EXERCISE REQUIREMENTS: Give back exactly the stretch of data below from the line holding "include hbarred henvelope" through the line holding "if s.cm.anyEnabled = false", both ends included, and leave the remaining lines out.

[Saved entries]
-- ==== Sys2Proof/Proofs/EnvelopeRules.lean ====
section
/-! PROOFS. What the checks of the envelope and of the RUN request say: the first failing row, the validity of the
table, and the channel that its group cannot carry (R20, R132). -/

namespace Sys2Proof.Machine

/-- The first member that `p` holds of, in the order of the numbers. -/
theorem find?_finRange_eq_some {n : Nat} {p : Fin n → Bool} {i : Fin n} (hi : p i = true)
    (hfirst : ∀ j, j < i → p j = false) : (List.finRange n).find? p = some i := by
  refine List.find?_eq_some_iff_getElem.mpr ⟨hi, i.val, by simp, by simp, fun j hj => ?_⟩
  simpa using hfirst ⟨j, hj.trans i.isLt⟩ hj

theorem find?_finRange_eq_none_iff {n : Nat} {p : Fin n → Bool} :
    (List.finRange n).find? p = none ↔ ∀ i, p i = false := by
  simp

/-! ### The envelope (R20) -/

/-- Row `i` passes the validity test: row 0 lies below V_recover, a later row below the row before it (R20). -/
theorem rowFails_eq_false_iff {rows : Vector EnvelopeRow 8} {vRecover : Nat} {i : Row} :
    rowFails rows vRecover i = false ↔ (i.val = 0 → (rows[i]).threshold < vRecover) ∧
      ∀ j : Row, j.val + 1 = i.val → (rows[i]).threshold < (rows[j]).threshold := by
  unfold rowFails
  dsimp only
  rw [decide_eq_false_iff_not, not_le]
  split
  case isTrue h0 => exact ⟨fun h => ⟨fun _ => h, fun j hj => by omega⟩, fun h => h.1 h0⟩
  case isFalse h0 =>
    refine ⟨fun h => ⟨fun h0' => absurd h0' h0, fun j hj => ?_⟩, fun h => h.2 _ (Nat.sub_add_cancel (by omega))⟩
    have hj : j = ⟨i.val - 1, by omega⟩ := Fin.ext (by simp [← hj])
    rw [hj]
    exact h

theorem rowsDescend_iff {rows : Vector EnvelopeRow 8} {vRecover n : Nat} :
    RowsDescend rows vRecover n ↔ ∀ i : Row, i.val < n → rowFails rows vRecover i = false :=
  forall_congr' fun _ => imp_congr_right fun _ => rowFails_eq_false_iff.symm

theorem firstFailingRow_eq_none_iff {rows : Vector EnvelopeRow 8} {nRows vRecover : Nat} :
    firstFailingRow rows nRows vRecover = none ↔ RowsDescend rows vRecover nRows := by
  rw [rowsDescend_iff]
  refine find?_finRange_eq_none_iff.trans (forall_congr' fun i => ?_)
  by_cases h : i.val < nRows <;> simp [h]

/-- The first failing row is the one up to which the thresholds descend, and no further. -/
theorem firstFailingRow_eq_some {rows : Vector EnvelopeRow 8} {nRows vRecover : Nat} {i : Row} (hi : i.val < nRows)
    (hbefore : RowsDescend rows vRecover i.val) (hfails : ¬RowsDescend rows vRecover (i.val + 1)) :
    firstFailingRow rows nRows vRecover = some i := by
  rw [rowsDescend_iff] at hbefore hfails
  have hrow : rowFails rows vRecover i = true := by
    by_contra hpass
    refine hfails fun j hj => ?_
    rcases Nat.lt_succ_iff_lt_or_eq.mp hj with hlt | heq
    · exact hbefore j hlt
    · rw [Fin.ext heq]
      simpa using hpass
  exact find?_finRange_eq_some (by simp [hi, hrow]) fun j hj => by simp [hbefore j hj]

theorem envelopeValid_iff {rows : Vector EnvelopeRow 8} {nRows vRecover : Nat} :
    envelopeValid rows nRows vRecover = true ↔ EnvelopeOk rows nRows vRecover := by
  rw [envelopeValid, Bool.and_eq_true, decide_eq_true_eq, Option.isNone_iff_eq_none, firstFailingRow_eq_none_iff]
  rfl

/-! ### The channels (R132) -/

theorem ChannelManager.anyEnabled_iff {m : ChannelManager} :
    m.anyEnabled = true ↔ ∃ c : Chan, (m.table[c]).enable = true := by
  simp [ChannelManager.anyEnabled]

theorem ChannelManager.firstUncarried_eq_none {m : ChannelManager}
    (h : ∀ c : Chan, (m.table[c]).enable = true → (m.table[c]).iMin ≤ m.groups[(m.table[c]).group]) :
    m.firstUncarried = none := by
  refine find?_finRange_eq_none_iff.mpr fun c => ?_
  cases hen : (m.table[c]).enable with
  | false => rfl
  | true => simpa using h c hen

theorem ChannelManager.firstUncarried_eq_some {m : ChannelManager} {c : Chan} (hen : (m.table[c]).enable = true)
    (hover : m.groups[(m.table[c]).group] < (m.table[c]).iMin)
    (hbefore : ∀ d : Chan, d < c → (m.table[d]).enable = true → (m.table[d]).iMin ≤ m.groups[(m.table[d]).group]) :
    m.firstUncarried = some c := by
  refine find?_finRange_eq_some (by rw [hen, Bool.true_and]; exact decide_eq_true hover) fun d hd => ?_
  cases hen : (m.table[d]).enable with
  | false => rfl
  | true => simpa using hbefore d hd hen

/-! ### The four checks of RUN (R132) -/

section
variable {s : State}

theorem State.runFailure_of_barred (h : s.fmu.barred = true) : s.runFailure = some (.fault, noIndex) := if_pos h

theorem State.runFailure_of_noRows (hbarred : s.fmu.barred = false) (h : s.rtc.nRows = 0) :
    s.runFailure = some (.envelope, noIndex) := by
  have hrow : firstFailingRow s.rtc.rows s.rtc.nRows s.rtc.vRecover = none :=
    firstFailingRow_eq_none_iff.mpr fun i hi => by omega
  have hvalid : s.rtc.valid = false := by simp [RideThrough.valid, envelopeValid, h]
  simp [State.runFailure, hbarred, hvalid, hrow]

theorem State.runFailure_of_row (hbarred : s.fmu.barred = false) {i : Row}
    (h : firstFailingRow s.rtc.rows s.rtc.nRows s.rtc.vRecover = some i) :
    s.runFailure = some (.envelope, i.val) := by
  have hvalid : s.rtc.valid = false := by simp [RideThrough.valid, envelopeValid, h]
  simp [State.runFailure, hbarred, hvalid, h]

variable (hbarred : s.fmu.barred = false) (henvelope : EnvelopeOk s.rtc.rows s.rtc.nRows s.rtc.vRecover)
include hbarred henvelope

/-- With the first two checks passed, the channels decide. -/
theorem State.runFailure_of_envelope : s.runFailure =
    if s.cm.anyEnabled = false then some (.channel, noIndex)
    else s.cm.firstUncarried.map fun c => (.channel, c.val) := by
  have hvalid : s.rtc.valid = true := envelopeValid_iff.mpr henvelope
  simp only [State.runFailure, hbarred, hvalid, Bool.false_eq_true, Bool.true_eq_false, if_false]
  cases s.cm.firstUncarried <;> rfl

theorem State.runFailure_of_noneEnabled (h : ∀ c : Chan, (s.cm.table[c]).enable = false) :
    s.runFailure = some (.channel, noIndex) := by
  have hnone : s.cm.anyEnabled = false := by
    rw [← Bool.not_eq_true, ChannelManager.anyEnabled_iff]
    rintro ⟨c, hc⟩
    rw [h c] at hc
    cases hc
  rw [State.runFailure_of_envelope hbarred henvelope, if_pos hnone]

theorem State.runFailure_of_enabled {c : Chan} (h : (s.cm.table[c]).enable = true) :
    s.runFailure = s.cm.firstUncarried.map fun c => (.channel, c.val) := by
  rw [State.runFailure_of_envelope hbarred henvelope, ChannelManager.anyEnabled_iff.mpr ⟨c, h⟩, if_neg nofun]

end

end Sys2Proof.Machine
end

WRITTEN ANSWER:
include hbarred henvelope

/-- With the first two checks passed, the channels decide. -/
theorem State.runFailure_of_envelope : s.runFailure =
    if s.cm.anyEnabled = false then some (.channel, noIndex)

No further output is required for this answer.